Has anyone experiemted with things like dichroic filter RGB DSLR scaning?
Or perhpas creating a IR channel with the removal of IR cutoff filter in the camera?
Thank for sharing your experiences.
R.
Has anyone experiemted with things like dichroic filter RGB DSLR scaning?
Or perhpas creating a IR channel with the removal of IR cutoff filter in the camera?
Thank for sharing your experiences.
R.
There’s a rather old thread here:
I’ve been using a Nikon D800 on a modified Beseler Duplicator Deluxe (built on an inverted enlarger head) for a good few years now & the colour filters work well. I always do my final colour correction in Photoshop. Mostly little is needed although really major colour changes are possible so I don’t fuss too much, I just have standard settings for transparencies & for C41.
Thank you for alerting me to that!
Do you see any improvement over single pass RGB scan?
A digital exposure is always & only a single pass exposure. I sometimes make 2 or 3 different exposures to HDR a high contrast original.
I wasn’t talking about multiple exposures but multiple passes as in multiple shots being roughly equivalent multiple linear sensor passes.
I don’t know what you mean by ‘passes’ when using a camera to digitise.
Do you mean that you attempt to neutralise the orange mask for colour negative by adding broadly cyan filtration? If so have you found that effective?
I’m wondering if you might be referring to use a dichroic enlarger to try and produce separate RGB exposures, I’m not sure that would be possible, the only solutions that I’ve seen use individually controlled (and specially selected) LEDs as in this thread:
From memory, for C41 I’ve been using Y36, M0, C44 but the illumination is from an underrun (so quite yellow) tungsten lamp so other illuminants would need very different settings.
I meant making 3 photos – R, G and B separately and compositing the channels in PS …
Halogen is great in terms of Colour rendering index.

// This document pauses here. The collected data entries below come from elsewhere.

-- ==== Sys2Proof/Laws/Ops.lean ====
section
/-! SUPPORT. What each shared operation does, said once: the values it writes, the parts it leaves, and for the operations
that can stop, every way they answer a next state. -/

namespace Sys2Proof.Machine

open Sys2Proof

/-! Reads of the ROM. -/

/-- A ROM read answers exactly at an address of the ROM (20_memory.md R51). -/
theorem State.romByte_eq_some {s : State} {a : Nat} {b : Byte} :
    s.romByte a = some b ↔ a < s.cfg.romSize ∧ s.rom.read a = b := by
  unfold State.romByte
  split <;> simp_all

/-! The noise emission and the delay gate. -/

/-- The emission writes RNG, PWM and, on an unwritten or zero RNG, FAULT (43_audio_output.md R127, 40_lfsr.md R94). -/
@[simp] theorem State.emitNoise_rng (s : State) (p : StepParams) :
    (s.emitNoise p).rng = .put (advance s.cfg.lowresForm s.rng.val p.hi) := by
  simp [State.emitNoise]
@[simp] theorem State.emitNoise_pwm (s : State) (p : StepParams) :
    (s.emitNoise p).pwm = .put (ampl (advance s.cfg.lowresForm s.rng.val p.hi) p.mask p.off) := by
  simp [State.emitNoise]
@[simp] theorem State.emitNoise_writes (s : State) (p : StepParams) :
    (s.emitNoise p).writes = s.writes ++ [ampl (advance s.cfg.lowresForm s.rng.val p.hi) p.mask p.off] := by
  simp [State.emitNoise]
theorem State.emitNoise_faults (s : State) (p : StepParams) :
    (s.emitNoise p).faults =
      (let f := if s.rng.written then s.faults else s.faults.insert .uninitRead
       if s.rng.val == 0#16 then f.insert .lfsrZero else f) := by
  simp [State.emitNoise, State.noteRead_faults, State.noteZero_faults]
@[simp] theorem State.emitNoise_cfg (s : State) (p : StepParams) :
    (s.emitNoise p).cfg = s.cfg := by
  simp [State.emitNoise]
@[simp] theorem State.emitNoise_rom (s : State) (p : StepParams) :
    (s.emitNoise p).rom = s.rom := by
  simp [State.emitNoise]
@[simp] theorem State.emitNoise_run (s : State) (p : StepParams) :
    (s.emitNoise p).run = s.run := by
  simp [State.emitNoise]
@[simp] theorem State.emitNoise_ie (s : State) (p : StepParams) :
    (s.emitNoise p).ie = s.ie := by
  simp [State.emitNoise]
@[simp] theorem State.emitNoise_tovf (s : State) (p : StepParams) :
    (s.emitNoise p).tovf = s.tovf := by
  simp [State.emitNoise]
@[simp] theorem State.emitNoise_acc (s : State) (p : StepParams) :
    (s.emitNoise p).acc = s.acc := by
  simp [State.emitNoise]
@[simp] theorem State.emitNoise_tidx (s : State) (p : StepParams) :
    (s.emitNoise p).tidx = s.tidx := by
  simp [State.emitNoise]
@[simp] theorem State.emitNoise_suc (s : State) (p : StepParams) :
    (s.emitNoise p).suc = s.suc := by
  simp [State.emitNoise]
@[simp] theorem State.emitNoise_slatch (s : State) (p : StepParams) :
    (s.emitNoise p).slatch = s.slatch := by
  simp [State.emitNoise]
@[simp] theorem State.emitNoise_mph (s : State) (p : StepParams) :
    (s.emitNoise p).mph = s.mph := by
  simp [State.emitNoise]
@[simp] theorem State.emitNoise_cur (s : State) (p : StepParams) :
    (s.emitNoise p).cur = s.cur := by
  simp [State.emitNoise]
@[simp] theorem State.emitNoise_seen (s : State) (p : StepParams) :
    (s.emitNoise p).seen = s.seen := by
  simp [State.emitNoise]
@[simp] theorem State.emitNoise_pat (s : State) (p : StepParams) :
    (s.emitNoise p).pat = s.pat := by
  simp [State.emitNoise]
@[simp] theorem State.emitNoise_dctr (s : State) (p : StepParams) :
    (s.emitNoise p).dctr = s.dctr := by
  simp [State.emitNoise]
@[simp] theorem State.emitNoise_amp (s : State) (p : StepParams) :
    (s.emitNoise p).amp = s.amp := by
  simp [State.emitNoise]
@[simp] theorem State.emitNoise_stream (s : State) (p : StepParams) :
    (s.emitNoise p).stream = s.stream := by
  simp [State.emitNoise]
@[simp] theorem State.emitNoise_choices (s : State) (p : StepParams) :
    (s.emitNoise p).choices = s.choices := by
  simp [State.emitNoise]

/-- The gate fires: DCTR is cleared and a sample emitted (43_audio_output.md R126). -/
theorem State.noiseStage_fires {s : State} {p : StepParams} (h : p.dly ≤ s.dctr.val) :
    s.noiseStage p = State.emitNoise { s.noteRead s.dctr.written with dctr := .put 0 } p := by
  unfold State.noiseStage
  simp [h]

/-- The gate does not fire: DCTR counts (43_audio_output.md R128). -/
theorem State.noiseStage_holds {s : State} {p : StepParams} (h : ¬ p.dly ≤ s.dctr.val) :
    s.noiseStage p = { s.noteRead s.dctr.written with dctr := .put (s.dctr.val + 1) } := by
  unfold State.noiseStage
  simp only [State.noteRead_dctr, if_neg h]

@[simp] theorem State.noiseStage_cfg (s : State) (p : StepParams) :
    (s.noiseStage p).cfg = s.cfg := by
  by_cases h : p.dly ≤ s.dctr.val
  · simp [State.noiseStage_fires h]
  · simp [State.noiseStage_holds h]
@[simp] theorem State.noiseStage_rom (s : State) (p : StepParams) :
    (s.noiseStage p).rom = s.rom := by
  by_cases h : p.dly ≤ s.dctr.val
  · simp [State.noiseStage_fires h]
  · simp [State.noiseStage_holds h]
@[simp] theorem State.noiseStage_run (s : State) (p : StepParams) :
    (s.noiseStage p).run = s.run := by
  by_cases h : p.dly ≤ s.dctr.val
  · simp [State.noiseStage_fires h]
  · simp [State.noiseStage_holds h]
@[simp] theorem State.noiseStage_ie (s : State) (p : StepParams) :
    (s.noiseStage p).ie = s.ie := by
  by_cases h : p.dly ≤ s.dctr.val
  · simp [State.noiseStage_fires h]
  · simp [State.noiseStage_holds h]
@[simp] theorem State.noiseStage_tovf (s : State) (p : StepParams) :
    (s.noiseStage p).tovf = s.tovf := by
  by_cases h : p.dly ≤ s.dctr.val
  · simp [State.noiseStage_fires h]
  · simp [State.noiseStage_holds h]
@[simp] theorem State.noiseStage_acc (s : State) (p : StepParams) :
    (s.noiseStage p).acc = s.acc := by
  by_cases h : p.dly ≤ s.dctr.val
  · simp [State.noiseStage_fires h]
  · simp [State.noiseStage_holds h]
@[simp] theorem State.noiseStage_tidx (s : State) (p : StepParams) :
    (s.noiseStage p).tidx = s.tidx := by
  by_cases h : p.dly ≤ s.dctr.val
  · simp [State.noiseStage_fires h]
  · simp [State.noiseStage_holds h]
@[simp] theorem State.noiseStage_suc (s : State) (p : StepParams) :
    (s.noiseStage p).suc = s.suc := by
  by_cases h : p.dly ≤ s.dctr.val
  · simp [State.noiseStage_fires h]
  · simp [State.noiseStage_holds h]
@[simp] theorem State.noiseStage_slatch (s : State) (p : StepParams) :
    (s.noiseStage p).slatch = s.slatch := by
  by_cases h : p.dly ≤ s.dctr.val
  · simp [State.noiseStage_fires h]
  · simp [State.noiseStage_holds h]
@[simp] theorem State.noiseStage_mph (s : State) (p : StepParams) :
    (s.noiseStage p).mph = s.mph := by
  by_cases h : p.dly ≤ s.dctr.val
  · simp [State.noiseStage_fires h]
  · simp [State.noiseStage_holds h]
@[simp] theorem State.noiseStage_cur (s : State) (p : StepParams) :
    (s.noiseStage p).cur = s.cur := by
  by_cases h : p.dly ≤ s.dctr.val
  · simp [State.noiseStage_fires h]
  · simp [State.noiseStage_holds h]
@[simp] theorem State.noiseStage_seen (s : State) (p : StepParams) :
    (s.noiseStage p).seen = s.seen := by
  by_cases h : p.dly ≤ s.dctr.val
  · simp [State.noiseStage_fires h]
  · simp [State.noiseStage_holds h]
@[simp] theorem State.noiseStage_pat (s : State) (p : StepParams) :
    (s.noiseStage p).pat = s.pat := by
  by_cases h : p.dly ≤ s.dctr.val
  · simp [State.noiseStage_fires h]
  · simp [State.noiseStage_holds h]
@[simp] theorem State.noiseStage_amp (s : State) (p : StepParams) :
    (s.noiseStage p).amp = s.amp := by
  by_cases h : p.dly ≤ s.dctr.val
  · simp [State.noiseStage_fires h]
  · simp [State.noiseStage_holds h]
@[simp] theorem State.noiseStage_stream (s : State) (p : StepParams) :
    (s.noiseStage p).stream = s.stream := by
  by_cases h : p.dly ≤ s.dctr.val
  · simp [State.noiseStage_fires h]
  · simp [State.noiseStage_holds h]
@[simp] theorem State.noiseStage_choices (s : State) (p : StepParams) :
    (s.noiseStage p).choices = s.choices := by
  by_cases h : p.dly ≤ s.dctr.val
  · simp [State.noiseStage_fires h]
  · simp [State.noiseStage_holds h]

Oh yes, though as that post suggests maybe a bit warm for conversion with a digital camera so some filtration is possibly preferable as with @DavidHoffmanuk above. I was thinking that you might mean combining 3 different exposures with different filtration dialled in. Clearly colour printing paper was used with a tungsten light source in an enlarger but it was designed that way.
Sorry, just read this, so you did mean 3 separate exposures! Never read of anyone doing that, it’s difficult enough with individually controlled LEDs I think.
Thanks, I wondered if that was the basic principle and presumably you’ve found it beneficial over no filtration, pure tungsten as it were.
It does give a file that converts well & is mostly usable (news, books & mags but not exhibition or print sales) straight from NLP with no additional correction. When I’ve been digitising BW & forget to switch the filtration in I get very orange files but even those can be easily fixed in P’shop. Same with transparencies that come out very blue, surprisingly easy to sort out later. It’s just quicker to get it close straight off - & quick is what I like as this is a production setup so time is a major consideration.
I’ve never tried that. Why would you?
If you used a monocrome DSL w/o a Bayer array you would get 3x time as much color information potentially making it comparable or suprassing scanner line scan sensors …
A scaner makes 3 exposures with the line sensor. Using monochrome DSLR and separate color exposures could potentially benefit the scan. How much and is it viable is questionable, this is why I am asking if somone has experience with it.
Servicing pro scanners is becoming a nightmare and DSLR repro scanning still can’t catch up. I heard the new Fuji 100MP medim makes great scans but thats an above 10k rig.